*TASK TO CARRY OUT*
Below are the records. Retype exactly the lines between the lines holding "at once. -/" and "(hr : runSteps", inclusive.

----

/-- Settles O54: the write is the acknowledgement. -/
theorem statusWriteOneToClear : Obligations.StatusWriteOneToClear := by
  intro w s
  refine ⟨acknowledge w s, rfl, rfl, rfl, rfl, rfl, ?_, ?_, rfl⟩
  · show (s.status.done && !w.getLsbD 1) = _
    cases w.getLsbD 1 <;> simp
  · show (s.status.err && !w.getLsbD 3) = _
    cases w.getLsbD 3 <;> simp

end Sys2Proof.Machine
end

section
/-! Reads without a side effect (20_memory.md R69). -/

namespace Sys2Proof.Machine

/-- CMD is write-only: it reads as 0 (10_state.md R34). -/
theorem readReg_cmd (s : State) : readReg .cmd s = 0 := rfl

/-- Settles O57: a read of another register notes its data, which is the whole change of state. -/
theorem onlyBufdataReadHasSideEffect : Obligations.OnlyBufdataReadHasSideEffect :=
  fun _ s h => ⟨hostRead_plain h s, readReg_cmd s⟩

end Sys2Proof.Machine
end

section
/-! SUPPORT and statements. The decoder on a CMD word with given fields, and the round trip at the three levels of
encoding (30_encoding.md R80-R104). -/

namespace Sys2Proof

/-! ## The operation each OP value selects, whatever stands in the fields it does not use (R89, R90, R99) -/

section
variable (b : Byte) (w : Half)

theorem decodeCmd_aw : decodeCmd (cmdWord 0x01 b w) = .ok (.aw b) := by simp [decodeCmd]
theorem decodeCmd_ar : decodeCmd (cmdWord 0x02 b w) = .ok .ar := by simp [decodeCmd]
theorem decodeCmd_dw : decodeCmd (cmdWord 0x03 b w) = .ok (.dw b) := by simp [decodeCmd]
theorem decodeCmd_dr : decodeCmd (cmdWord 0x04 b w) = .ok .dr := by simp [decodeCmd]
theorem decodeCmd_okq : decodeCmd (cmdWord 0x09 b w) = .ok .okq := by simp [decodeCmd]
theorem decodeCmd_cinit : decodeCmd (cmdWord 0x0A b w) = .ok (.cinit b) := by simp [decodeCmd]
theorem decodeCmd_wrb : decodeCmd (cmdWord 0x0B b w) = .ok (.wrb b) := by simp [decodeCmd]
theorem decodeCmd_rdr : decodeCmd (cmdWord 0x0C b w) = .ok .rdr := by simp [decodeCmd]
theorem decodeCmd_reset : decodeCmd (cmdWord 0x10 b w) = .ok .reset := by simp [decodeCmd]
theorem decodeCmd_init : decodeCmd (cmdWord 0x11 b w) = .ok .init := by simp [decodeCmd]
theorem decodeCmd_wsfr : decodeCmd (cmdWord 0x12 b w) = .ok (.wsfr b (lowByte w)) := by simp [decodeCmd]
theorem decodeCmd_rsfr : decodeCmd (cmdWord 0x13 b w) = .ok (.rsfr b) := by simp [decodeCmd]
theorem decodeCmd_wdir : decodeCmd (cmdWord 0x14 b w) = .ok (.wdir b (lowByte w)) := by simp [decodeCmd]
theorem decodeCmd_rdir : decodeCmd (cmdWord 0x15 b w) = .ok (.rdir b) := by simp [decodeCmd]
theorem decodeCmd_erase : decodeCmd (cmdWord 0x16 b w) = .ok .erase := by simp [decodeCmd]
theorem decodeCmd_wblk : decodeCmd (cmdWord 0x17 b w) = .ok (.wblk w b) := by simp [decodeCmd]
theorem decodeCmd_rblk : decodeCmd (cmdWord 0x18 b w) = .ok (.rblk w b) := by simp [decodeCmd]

----

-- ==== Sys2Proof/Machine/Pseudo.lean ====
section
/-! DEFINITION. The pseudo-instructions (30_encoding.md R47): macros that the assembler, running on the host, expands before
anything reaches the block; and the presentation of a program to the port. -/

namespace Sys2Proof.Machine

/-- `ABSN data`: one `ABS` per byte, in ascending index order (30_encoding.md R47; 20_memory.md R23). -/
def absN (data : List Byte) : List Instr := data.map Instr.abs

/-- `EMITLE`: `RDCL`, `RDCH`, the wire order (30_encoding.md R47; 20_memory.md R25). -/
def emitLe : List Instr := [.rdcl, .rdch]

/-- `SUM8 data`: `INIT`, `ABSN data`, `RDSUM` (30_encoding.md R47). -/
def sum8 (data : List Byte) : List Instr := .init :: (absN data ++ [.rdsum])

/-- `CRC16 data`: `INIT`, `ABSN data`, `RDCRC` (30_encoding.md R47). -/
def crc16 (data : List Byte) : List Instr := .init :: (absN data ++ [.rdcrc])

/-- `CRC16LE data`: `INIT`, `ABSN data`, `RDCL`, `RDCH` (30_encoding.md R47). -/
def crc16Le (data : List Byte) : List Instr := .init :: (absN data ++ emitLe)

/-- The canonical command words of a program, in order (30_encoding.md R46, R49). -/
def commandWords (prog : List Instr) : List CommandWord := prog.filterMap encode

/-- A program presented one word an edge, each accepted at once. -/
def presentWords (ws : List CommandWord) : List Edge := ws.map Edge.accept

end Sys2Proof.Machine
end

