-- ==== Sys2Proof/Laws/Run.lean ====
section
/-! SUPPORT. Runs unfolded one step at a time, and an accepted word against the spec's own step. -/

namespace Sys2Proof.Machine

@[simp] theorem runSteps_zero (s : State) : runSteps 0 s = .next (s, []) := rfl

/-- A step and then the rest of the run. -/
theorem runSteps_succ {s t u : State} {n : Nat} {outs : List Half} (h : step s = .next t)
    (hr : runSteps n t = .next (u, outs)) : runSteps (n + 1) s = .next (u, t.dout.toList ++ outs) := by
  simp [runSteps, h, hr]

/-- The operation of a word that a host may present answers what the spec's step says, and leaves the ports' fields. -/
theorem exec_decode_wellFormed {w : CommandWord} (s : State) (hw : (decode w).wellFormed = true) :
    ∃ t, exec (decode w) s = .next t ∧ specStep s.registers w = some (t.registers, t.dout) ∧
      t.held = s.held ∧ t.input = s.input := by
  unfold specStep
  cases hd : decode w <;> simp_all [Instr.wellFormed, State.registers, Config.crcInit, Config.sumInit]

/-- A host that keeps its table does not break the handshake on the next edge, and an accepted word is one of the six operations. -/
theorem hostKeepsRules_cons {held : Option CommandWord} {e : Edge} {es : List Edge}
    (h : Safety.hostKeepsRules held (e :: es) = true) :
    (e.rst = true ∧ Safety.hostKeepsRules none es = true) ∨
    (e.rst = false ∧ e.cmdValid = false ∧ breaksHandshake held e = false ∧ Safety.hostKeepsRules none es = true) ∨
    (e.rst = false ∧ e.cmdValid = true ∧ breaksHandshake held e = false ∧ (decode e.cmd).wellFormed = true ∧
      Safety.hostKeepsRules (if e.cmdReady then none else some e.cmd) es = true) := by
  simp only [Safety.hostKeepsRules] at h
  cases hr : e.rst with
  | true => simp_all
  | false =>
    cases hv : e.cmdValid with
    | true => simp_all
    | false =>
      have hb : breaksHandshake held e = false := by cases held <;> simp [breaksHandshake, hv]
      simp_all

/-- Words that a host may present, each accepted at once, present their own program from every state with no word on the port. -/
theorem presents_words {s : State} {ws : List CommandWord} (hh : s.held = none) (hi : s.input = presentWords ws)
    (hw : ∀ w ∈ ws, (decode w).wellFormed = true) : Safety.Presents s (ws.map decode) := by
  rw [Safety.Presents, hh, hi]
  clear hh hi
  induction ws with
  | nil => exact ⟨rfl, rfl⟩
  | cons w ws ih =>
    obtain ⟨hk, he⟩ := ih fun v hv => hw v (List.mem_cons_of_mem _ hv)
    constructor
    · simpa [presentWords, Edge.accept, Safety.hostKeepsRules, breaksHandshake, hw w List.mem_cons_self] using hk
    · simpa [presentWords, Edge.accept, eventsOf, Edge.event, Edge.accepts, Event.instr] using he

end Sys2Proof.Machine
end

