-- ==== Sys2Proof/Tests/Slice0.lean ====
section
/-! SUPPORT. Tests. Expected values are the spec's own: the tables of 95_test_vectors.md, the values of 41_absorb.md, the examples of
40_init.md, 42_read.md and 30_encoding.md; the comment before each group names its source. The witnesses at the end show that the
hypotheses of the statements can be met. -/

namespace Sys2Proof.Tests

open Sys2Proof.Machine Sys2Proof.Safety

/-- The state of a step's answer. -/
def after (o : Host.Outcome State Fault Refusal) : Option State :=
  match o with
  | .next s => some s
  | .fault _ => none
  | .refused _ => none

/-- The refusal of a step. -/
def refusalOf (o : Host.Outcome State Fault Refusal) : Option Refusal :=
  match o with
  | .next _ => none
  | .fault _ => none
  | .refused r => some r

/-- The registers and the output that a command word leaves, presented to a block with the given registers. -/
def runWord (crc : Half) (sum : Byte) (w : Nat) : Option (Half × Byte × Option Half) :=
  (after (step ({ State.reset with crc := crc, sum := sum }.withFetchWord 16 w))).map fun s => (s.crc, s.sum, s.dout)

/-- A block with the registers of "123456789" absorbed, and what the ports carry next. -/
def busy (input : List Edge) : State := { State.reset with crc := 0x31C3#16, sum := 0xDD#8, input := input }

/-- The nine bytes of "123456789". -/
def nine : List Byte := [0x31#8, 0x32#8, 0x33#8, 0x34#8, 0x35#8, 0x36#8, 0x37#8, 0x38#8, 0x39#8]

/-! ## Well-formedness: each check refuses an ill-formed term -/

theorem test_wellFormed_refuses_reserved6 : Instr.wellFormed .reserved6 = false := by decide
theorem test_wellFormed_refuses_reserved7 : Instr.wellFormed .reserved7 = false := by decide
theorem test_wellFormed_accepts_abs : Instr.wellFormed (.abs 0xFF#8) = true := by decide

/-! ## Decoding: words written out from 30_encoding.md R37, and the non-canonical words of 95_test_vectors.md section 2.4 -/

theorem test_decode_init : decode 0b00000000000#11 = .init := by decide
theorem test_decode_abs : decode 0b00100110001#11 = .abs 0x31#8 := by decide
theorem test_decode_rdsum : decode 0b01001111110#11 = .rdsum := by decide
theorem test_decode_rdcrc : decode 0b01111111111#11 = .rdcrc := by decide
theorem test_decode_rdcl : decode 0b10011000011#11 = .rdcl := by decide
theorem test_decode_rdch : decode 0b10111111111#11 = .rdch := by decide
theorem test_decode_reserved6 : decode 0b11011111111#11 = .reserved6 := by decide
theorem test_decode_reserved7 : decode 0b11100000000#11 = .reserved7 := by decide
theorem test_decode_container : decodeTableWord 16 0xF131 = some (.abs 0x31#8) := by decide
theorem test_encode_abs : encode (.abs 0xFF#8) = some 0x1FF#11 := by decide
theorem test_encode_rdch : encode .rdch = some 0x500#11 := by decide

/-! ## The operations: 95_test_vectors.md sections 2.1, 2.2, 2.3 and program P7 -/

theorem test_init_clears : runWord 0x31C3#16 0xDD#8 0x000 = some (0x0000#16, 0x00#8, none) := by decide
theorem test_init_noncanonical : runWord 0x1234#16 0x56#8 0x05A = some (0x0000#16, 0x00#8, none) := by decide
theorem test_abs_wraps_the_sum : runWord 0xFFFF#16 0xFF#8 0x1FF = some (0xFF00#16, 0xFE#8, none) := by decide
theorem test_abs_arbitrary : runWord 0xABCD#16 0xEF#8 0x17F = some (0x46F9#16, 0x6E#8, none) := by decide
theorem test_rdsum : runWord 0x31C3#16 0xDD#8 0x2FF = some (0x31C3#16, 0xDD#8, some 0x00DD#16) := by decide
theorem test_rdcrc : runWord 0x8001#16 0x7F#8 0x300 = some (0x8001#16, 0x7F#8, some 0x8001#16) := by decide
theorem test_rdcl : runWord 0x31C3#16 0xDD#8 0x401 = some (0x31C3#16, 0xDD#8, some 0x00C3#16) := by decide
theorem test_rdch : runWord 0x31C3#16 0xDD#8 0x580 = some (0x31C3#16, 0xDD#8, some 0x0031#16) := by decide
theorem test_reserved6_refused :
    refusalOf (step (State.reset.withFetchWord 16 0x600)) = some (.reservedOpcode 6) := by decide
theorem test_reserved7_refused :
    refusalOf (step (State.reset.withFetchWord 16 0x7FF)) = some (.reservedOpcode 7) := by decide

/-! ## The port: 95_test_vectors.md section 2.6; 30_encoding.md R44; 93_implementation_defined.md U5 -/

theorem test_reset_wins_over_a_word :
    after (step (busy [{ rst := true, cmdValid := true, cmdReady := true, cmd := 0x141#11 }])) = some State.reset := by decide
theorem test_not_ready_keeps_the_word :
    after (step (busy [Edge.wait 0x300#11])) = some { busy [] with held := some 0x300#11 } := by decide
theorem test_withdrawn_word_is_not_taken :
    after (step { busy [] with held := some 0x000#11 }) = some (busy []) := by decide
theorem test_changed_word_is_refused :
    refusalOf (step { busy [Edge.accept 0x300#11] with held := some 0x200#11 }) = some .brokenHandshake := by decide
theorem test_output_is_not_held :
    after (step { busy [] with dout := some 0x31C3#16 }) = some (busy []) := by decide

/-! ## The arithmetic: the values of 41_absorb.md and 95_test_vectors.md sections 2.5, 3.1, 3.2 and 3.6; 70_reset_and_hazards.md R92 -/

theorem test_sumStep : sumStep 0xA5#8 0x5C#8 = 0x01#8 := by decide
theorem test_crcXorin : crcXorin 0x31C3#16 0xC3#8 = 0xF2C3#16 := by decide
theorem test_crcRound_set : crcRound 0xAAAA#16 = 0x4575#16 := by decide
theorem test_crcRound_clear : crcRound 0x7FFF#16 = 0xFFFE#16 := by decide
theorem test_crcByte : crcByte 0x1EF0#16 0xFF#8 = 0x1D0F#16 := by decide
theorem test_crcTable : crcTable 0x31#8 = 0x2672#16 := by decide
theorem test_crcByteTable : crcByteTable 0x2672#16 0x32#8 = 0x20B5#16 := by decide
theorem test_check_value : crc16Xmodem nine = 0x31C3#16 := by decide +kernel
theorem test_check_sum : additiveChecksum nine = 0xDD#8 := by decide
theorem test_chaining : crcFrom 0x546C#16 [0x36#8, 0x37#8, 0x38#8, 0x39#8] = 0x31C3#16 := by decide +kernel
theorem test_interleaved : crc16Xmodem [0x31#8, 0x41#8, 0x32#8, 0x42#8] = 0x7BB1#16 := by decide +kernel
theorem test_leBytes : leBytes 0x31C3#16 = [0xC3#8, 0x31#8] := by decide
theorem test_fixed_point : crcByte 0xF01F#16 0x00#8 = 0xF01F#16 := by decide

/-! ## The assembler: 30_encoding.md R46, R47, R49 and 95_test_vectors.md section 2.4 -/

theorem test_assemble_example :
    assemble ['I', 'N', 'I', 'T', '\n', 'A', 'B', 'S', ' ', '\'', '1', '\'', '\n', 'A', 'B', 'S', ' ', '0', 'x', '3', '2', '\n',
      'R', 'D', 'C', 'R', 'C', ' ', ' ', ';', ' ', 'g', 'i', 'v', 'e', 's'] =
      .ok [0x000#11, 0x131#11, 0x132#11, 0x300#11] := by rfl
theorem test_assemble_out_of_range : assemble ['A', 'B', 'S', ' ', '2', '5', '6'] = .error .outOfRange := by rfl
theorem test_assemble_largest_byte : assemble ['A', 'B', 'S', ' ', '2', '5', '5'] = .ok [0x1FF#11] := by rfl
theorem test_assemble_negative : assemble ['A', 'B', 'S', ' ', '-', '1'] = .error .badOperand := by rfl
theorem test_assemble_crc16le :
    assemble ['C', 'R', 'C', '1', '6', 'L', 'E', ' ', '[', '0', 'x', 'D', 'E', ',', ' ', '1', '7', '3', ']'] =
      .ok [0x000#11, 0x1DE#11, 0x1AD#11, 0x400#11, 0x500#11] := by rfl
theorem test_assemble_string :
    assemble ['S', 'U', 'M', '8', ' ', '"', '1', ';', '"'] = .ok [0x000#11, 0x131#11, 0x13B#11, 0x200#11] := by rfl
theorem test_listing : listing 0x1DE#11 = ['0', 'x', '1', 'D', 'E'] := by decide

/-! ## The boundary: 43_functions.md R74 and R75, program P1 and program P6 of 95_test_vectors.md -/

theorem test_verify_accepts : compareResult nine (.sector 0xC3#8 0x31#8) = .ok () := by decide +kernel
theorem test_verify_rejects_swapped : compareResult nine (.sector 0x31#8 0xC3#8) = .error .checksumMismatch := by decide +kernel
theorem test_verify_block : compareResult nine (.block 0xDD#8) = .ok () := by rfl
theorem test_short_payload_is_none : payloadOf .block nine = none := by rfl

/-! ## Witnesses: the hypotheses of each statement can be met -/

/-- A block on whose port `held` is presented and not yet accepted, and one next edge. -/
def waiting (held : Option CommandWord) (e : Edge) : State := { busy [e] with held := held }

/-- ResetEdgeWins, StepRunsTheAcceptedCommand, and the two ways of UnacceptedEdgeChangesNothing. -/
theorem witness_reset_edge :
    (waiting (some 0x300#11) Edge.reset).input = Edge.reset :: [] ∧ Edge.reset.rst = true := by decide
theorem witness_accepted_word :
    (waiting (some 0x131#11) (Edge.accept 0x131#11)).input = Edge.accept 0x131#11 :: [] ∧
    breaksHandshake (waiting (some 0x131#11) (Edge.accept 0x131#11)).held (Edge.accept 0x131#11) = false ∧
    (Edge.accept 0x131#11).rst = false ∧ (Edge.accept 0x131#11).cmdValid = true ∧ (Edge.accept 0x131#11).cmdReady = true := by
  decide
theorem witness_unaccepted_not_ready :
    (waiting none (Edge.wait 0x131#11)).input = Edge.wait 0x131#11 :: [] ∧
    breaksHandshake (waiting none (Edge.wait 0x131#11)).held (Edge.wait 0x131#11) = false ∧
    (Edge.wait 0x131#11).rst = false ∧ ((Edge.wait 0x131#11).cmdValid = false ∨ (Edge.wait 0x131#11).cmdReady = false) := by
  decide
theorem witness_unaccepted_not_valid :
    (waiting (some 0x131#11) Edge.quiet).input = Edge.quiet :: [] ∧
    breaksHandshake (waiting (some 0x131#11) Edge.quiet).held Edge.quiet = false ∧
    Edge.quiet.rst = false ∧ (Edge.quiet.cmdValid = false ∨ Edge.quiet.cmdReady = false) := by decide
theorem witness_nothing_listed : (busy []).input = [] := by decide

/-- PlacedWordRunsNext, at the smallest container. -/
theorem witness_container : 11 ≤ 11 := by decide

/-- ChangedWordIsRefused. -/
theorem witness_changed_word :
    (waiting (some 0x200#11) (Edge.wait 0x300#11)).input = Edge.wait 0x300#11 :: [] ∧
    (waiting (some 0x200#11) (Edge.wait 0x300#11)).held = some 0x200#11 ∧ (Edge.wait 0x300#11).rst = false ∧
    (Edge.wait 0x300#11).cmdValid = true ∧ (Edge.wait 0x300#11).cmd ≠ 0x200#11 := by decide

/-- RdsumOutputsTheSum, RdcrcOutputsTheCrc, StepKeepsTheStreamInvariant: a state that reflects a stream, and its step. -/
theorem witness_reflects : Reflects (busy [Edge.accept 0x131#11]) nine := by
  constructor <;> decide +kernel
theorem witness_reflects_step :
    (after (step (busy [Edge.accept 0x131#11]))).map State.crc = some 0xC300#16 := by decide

----

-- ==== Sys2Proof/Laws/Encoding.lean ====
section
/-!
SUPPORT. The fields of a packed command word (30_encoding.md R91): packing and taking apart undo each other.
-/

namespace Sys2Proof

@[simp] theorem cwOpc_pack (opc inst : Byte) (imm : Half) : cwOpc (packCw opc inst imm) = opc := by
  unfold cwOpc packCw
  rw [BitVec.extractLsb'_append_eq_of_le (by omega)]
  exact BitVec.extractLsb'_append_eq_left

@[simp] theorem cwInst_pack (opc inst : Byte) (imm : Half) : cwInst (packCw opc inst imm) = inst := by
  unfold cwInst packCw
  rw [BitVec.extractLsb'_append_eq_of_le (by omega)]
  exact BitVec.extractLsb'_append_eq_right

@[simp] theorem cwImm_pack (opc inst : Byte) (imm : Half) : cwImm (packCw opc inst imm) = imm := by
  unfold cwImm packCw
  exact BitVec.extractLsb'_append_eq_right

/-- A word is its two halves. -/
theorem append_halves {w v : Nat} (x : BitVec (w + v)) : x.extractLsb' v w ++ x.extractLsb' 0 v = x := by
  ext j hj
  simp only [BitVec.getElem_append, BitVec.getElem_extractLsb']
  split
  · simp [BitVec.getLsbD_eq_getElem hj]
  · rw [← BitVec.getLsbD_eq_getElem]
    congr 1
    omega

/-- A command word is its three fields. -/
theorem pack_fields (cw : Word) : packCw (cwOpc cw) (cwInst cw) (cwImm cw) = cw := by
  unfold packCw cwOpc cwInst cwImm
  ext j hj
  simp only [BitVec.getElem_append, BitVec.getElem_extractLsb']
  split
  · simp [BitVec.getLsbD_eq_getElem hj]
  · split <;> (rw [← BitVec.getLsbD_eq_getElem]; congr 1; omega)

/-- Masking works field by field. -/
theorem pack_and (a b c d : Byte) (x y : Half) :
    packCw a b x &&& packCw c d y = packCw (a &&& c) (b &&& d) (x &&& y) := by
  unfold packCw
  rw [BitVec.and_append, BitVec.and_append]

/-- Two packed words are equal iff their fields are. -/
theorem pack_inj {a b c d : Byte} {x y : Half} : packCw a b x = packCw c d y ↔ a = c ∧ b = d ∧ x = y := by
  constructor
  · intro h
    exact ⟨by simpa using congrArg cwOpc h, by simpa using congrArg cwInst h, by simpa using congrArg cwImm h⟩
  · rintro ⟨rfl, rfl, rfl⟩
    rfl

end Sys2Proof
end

----

*TASK SOLUTION*
/-- A program presented one word an edge, each accepted at once. -/
def presentWords (ws : List CommandWord) : List Edge := ws.map Edge.accept

end Sys2Proof.Machine
end

-- ==== Sys2Proof/Laws/Run.lean ====
section
/-! SUPPORT. Runs unfolded one step at a time, and an accepted word against the spec's own step. -/

namespace Sys2Proof.Machine

@[simp] theorem runSteps_zero (s : State) : runSteps 0 s = .next (s, []) := rfl

/-- A step and then the rest of the run. -/
theorem runSteps_succ {s t u : State} {n : Nat} {outs : List Half} (h : step s = .next t)
    (hr : runSteps n t = .next (u, outs)) : runSteps (n + 1) s = .next (u, t.dout.toList ++ outs) := by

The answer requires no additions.